Noch ist Sorm, so der Name des Systems, nur ein Entwurf des FSB. Er sieht vor, daß alle Provider eine Überwachungssystem als Black Box in ihre Computer einbauen und diese direkt über eine schnelle Datenleitung mit dem Geheimdienst verbinden sollen. Das System soll es dem Geheimdienst ermöglichen, so der Entwurf, "jede eingehende und ausgehende Information der individuellen Kunden eines Netzwerks abzurufen." Damit können auch dann Profile einzelner Menschen erzeugt werden, wenn diese ihre Mails verschlüsseln.

Die Sorge ist natürlich, daß der Geheimdienst sich dann möglicherweise, wenn eine solche direkte und vom Provider in keiner Weise beeinflußbare Verbindung geschaffen würde, über den eigentlich vorgeschriebenen Rechtsweg beim Abhören hinwegsetzen könnte, der eine richterliche Genehmigung voraussetzt. Aber das ist ja nicht nur in Russland so.

Anatoly Levanchuk, der den Entwurf im Internet veröffentlicht hat, sagte, daß sei so, "als habe man das Ehrenwort des FSB, daß sie ihr Abhörsystem nicht einschalten, das sie einem gerade in die eigene Wohnung oder ins Büro eingebaut haben, wenn sie dies nicht wirklich wollen."

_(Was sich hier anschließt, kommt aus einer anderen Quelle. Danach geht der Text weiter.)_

theorem returns_doneWith (st : Status) : Act.Returns DataOnlyWithOk (doneWith st) := by
  intro s r s' h
  cases h
  exact fun _ => rfl

theorem returns_configure (sequence : Act Unit) : Act.Returns DataOnlyWithOk (configure sequence) :=
  Act.returns_bind fun _ => Act.returns_bind fun _ => Act.returns_bind fun _ => returns_done

theorem returns_encodeCommand (k : LppKind) (ch : Byte) (qs : List Int) :
    Act.Returns DataOnlyWithOk (encodeCommand k ch qs) := by
  refine Act.returns_bind fun p => ?_
  cases encodeElement p.lppCodes k ch qs with
  | none => exact returns_throw _
  | some el => exact Act.returns_bind fun _ => returns_done

/-! ## What the bookkeeping is made of (R305) -/

/-- The state a command ends in tells the status and data it ended with. -/
theorem State.ended_inj {u v : State} {st st' : Status} {data data' : List Byte}
    (h : u.ended st data = v.ended st' data') : st = st' ∧ data = data' := by
  have hout : u.outbox ++ [.result st.code data] = v.outbox ++ [.result st'.code data'] :=
    congrArg State.outbox h
  obtain ⟨-, hlast⟩ := List.append_inj' hout rfl
  injection hlast with hlast
  injection hlast with hcode hdata
  exact ⟨Status.code_injective hcode, hdata⟩

theorem recordFault_eq_ite (faults : BitVec 16) (st : Status) : recordFault faults st =
    if 0x10 ≤ st.code.toNat then faults ||| (1 <<< (st.code.toNat - 0x10)) else faults := by
  have hbit (n : Nat) : (1 : BitVec 16) <<< n = ((1 <<< n : Nat) : BitVec 16) := rfl
  simp only [recordFault, Status.isFault, decide_eq_true_eq, hbit]

/-- Two states with the same records for the bookkeeping to add to: the answers and the faults. -/
def State.sameBookkeeping (s t : State) : Prop := t.outbox = s.outbox ∧ t.faults = s.faults

theorem State.sameBookkeeping_operationClosed : OperationClosed State.sameBookkeeping where
  refl _ := ⟨rfl, rfl⟩
  trans := by
    rintro a b c ⟨hout, hfaults⟩ ⟨hout', hfaults'⟩
    exact ⟨hout'.trans hout, hfaults'.trans hfaults⟩
  afterTxn s d out := by simp [State.sameBookkeeping]
  pin s line level := by simp [State.sameBookkeeping]
  wait _ _ _ := ⟨rfl, rfl⟩
  writeRadioState _ _ := ⟨rfl, rfl⟩
  writeRadioLife _ _ := ⟨rfl, rfl⟩
  hazardChecked s := by simp [State.sameBookkeeping]
  writeCanLife _ _ := ⟨rfl, rfl⟩
  writeCanMode _ _ := ⟨rfl, rfl⟩
  clearBuffer _ := ⟨rfl, rfl⟩
  append _ _ _ := ⟨rfl, rfl⟩

/-! ## Commands -/

/-- A command that starts in `s` ends with one status, of which the bookkeeping is made, and with data
only where that status is OK. -/
def EndsOnce (s : State) (o : Host.Outcome State Fault Refusal) : Prop :=
  ∃ u st data, s.sameBookkeeping u ∧ o = .next (u.ended st data) ∧ (st ≠ .ok → data = [])

/-- The status and data a command returns are the ones its outcome is made of. -/
theorem EndsVia.endsOnce {body : Act (Status × List Byte)} {s : State}
    (h : EndsVia State.sameBookkeeping s (runCommand body s))
    (hbody : Act.Returns DataOnlyWithOk body) : EndsOnce s (runCommand body s) := by
  obtain ⟨u, st, data, hu, hrun⟩ := h
  refine ⟨u, st, data, hu, hrun, fun hst => ?_⟩
  rw [runCommand_next] at hrun
  injection hrun with hrun
  obtain ⟨r, v, hr, hv⟩ | ⟨e, v, -, hv⟩ := State.afterCommand_cases s body <;>
    obtain ⟨rfl, rfl⟩ := State.ended_inj (hv.symm.trans hrun)
  · exact hbody s r v hr hst
  · rfl

/-! ### Commands that end in several ways -/

theorem endsOnce_radioTransmit (payload : List Byte) (s : State) :
    EndsOnce s (execRadioTransmit payload s) := by
  refine (State.sameBookkeeping_operationClosed.endsVia_radioTransmit payload s).endsOnce ?_
  iterate 10 refine Act.returns_bind fun _ => ?_
  refine Act.returns_ite ?seen ?timeout
  case seen => exact Act.returns_bind fun _ => returns_done
  case timeout => exact Act.returns_bind fun _ => returns_doneWith _

theorem endsOnce_radioPollRx (s : State) : EndsOnce s (execRadioPollRx s) := by
  refine (State.sameBookkeeping_operationClosed.endsVia_radioPollRx s).endsOnce ?_
  iterate 4 refine Act.returns_bind fun _ => ?_
  refine Act.returns_ite (Act.returns_ite ?dropped ?received) (returns_doneWith _)
  case dropped => exact Act.returns_bind fun _ => Act.returns_bind fun _ => returns_doneWith _
  case received =>
    iterate 5 refine Act.returns_bind fun _ => ?_
    exact returns_doneData _

theorem endsOnce_radioBlockingRx (timeoutMs : Word) (s : State) :
    EndsOnce s (execRadioBlockingRx timeoutMs s) := by
  refine (State.sameBookkeeping_operationClosed.endsVia_radioBlockingRx timeoutMs s).endsOnce ?_
  iterate 5 refine Act.returns_bind fun _ => ?_
  refine Act.returns_bind fun event => ?_
  cases event with
  | none => exact Act.returns_bind fun _ => Act.returns_bind fun _ => returns_doneWith _
  | some f =>
    refine Act.returns_ite ?dropped ?received
    case dropped => exact Act.returns_bind fun _ => Act.returns_bind fun _ => returns_doneWith _
    case received =>
      iterate 3 refine Act.returns_bind fun _ => ?_
      exact returns_doneData _

theorem endsOnce_canInit (xtal bitrate : Word) (mode : Byte) (s : State) :
    EndsOnce s (execCanInit xtal bitrate mode s) := by
  refine (State.sameBookkeeping_operationClosed.endsVia_canInit xtal bitrate mode s).endsOnce ?_
  refine Act.returns_bind fun p => ?_
  iterate 3 refine Act.returns_bind fun _ => ?_
  cases p.timing xtal.toNat bitrate.toNat with
  | none => exact Act.returns_bind fun _ => returns_throw _
  | some t =>
    iterate 5 refine Act.returns_bind fun _ => ?_
    exact returns_done

theorem endsOnce_canReceive (s : State) : EndsOnce s (execCanReceive s) := by
  refine (State.sameBookkeeping_operationClosed.endsVia_canReceive s).endsOnce ?_
  iterate 3 refine Act.returns_bind fun _ => ?_
  refine Act.returns_ite ?received (returns_doneWith _)
  case received =>
    iterate 4 refine Act.returns_bind fun _ => ?_
    exact returns_doneData _

theorem endsOnce_lppDecode (stream : List Byte) (s : State) :
    EndsOnce s (execLppDecode stream s) := by
  refine (State.sameBookkeeping_operationClosed.endsVia_lppDecode stream s).endsOnce ?_
  refine Act.returns_bind fun p => ?_
  cases decodeStream p stream with
  | ok rs => exact returns_doneData _
  | error e => exact returns_throw e

/-! ### Commands that end in one way where no step raises -/

theorem endsOnce_radioInit (freq bw sf cr preamble : Word) (sync : Byte) (txpow : Word) (crc : Byte)
    (s : State) : EndsOnce s (execRadioInit freq bw sf cr preamble sync txpow crc s) := by
  refine (State.sameBookkeeping_operationClosed.endsVia_radioInit
    freq bw sf cr preamble sync txpow crc s).endsOnce ?_
  iterate 16 refine Act.returns_bind fun _ => ?_
  exact returns_done

theorem endsOnce_canSend (id : Word) (data : List Byte) (s : State) :
    EndsOnce s (execCanSend id data s) := by
  refine (State.sameBookkeeping_operationClosed.endsVia_canSend id data s).endsOnce ?_
  iterate 8 refine Act.returns_bind fun _ => ?_
  exact returns_done

theorem endsOnce_configure {sequence : Act Unit} (h : Act.Keeps State.sameBookkeeping sequence)
    (s : State) : EndsOnce s (runCommand (configure sequence) s) :=
  (State.sameBookkeeping_operationClosed.endsVia_configure h s).endsOnce (returns_configure _)

theorem endsOnce_encodeCommand (k : LppKind) (ch : Byte) (qs : List Int) (s : State) :
    EndsOnce s (runCommand (encodeCommand k ch qs) s) :=
  (State.sameBookkeeping_operationClosed.endsVia_encodeCommand k ch qs s).endsOnce
    (returns_encodeCommand k ch qs)

theorem endsOnce_lppEncRead (s : State) : EndsOnce s (execLppEncRead s) :=
  (State.sameBookkeeping_operationClosed.endsVia_lppEncRead s).endsOnce
    fun s => returns_doneData (BitVec.ofNat 8 s.encBuf.length :: s.encBuf) s

/-- Every command but `GET_STATUS` ends once. -/
theorem exec_endsOnce {i : Instr} (hi : i.bookkept) (s : State) : EndsOnce s (exec i s) := by
  have hR := State.sameBookkeeping_operationClosed
  obtain ⟨hget, hbus, helement⟩ := hi
  cases i with
  | busWrite dev addr val =>
    exact (hR.endsVia_busWrite dev addr val s).endsOnce
      (Act.returns_bind fun _ => Act.returns_bind fun _ => returns_done)
  | busRead dev addr =>
    exact (hR.endsVia_busRead dev addr s).endsOnce
      (Act.returns_bind fun _ => Act.returns_bind fun _ => returns_doneData _)
  | getStatus => exact absurd rfl hget
  | radioInit freq bw sf cr preamble sync txpow crc =>
    exact endsOnce_radioInit freq bw sf cr preamble sync txpow crc s
  | radioTransmit payload => exact endsOnce_radioTransmit payload s
  | radioStartRx =>
    exact (hR.endsVia_radioStartRx s).endsOnce
      (Act.returns_bind fun _ => Act.returns_bind fun _ => Act.returns_bind fun _ =>
        Act.returns_bind fun _ => returns_done)
  | radioPollRx => exact endsOnce_radioPollRx s
  | radioBlockingRx timeoutMs => exact endsOnce_radioBlockingRx timeoutMs s
  | radioSleep =>
    exact (hR.endsVia_modeCommand _ s).endsOnce
      (Act.returns_bind fun _ => Act.returns_bind fun _ => returns_done)
  | radioStandby =>
    exact (hR.endsVia_modeCommand _ s).endsOnce
      (Act.returns_bind fun _ => Act.returns_bind fun _ => returns_done)
  | radioSetFrequency freq => exact endsOnce_configure (hR.keeps_setFrequency _) s
  | radioSetBandwidth bw => exact endsOnce_configure (hR.keeps_setBandwidth _) s
  | radioSetLnaAgc => exact endsOnce_configure hR.keeps_setLnaAgc s
  | radioSetTxPower txpow => exact endsOnce_configure (hR.keeps_setTxPower _) s
  | radioSetSf sf => exact endsOnce_configure (hR.keeps_setSpreadingFactor _) s
  | radioSetCr cr => exact endsOnce_configure (hR.keeps_setCodingRate _) s
  | radioSetPreamble preamble => exact endsOnce_configure (hR.keeps_setPreamble _) s
  | radioSetSyncWord sync => exact endsOnce_configure (hR.keeps_setSyncWord _) s
  | radioSetCrc crc =>
    exact (hR.endsVia_radioSetCrc crc s).endsOnce (Act.returns_bind fun _ => returns_configure _)
  | canInit xtal bitrate mode => exact endsOnce_canInit xtal bitrate mode s
  | canSetMode mode =>
    exact (hR.endsVia_canSetMode mode s).endsOnce
      (Act.returns_bind fun _ => Act.returns_bind fun _ => Act.returns_bind fun _ =>
        Act.returns_bind fun _ => returns_done)
  | canSend id data => exact endsOnce_canSend id data s
  | canReceive => exact endsOnce_canReceive s
  | lppEncReset =>
    exact (hR.endsVia_lppEncReset s).endsOnce (Act.returns_bind fun _ => returns_done)
  | lppEncDigital ch v => exact endsOnce_encodeCommand _ _ _ s
  | lppEncAnalog ch q => exact endsOnce_encodeCommand _ _ _ s
  | lppEncAccel ch qx qy qz => exact endsOnce_encodeCommand _ _ _ s
  | lppEncGps ch qlat qlon qalt => exact endsOnce_encodeCommand _ _ _ s
  | lppEncRead => exact endsOnce_lppEncRead s
  | lppDecode stream => exact endsOnce_lppDecode stream s
  | busframeRadioWrite addr val => exact absurd rfl hbus
  | busframeRadioRead addr => exact absurd rfl hbus
  | busframeCanWrite addr val => exact absurd rfl hbus
  | busframeCanRead addr => exact absurd rfl hbus
  | busframeCanReset => exact absurd rfl hbus
  | busframeCanRts mask => exact absurd rfl hbus
  | lppDigitalInput ch v => exact absurd rfl helement
  | lppAnalogInput ch v => exact absurd rfl helement
  | lppAccelerometer ch x y z => exact absurd rfl helement
  | lppGps ch lat lon alt => exact absurd rfl helement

Obwohl ich die angeblich beim russischen Online-Infodienst FCSM, den Levanchuk bis vor kurzem geleitet hat, veröffentlichten Informationen über Sorm nicht gefunden habe, scheint es doch wieder einmal ein großer Vorteil des Internet zu sein, daß solche Projekte, die dem Begehren der ständig nach neuen Beschäftigungs- und Überwachungsmöglichkeiten suchenden Sicherheitskräfte entspringen, schnell an die Öffentlichkeit gebracht werden können.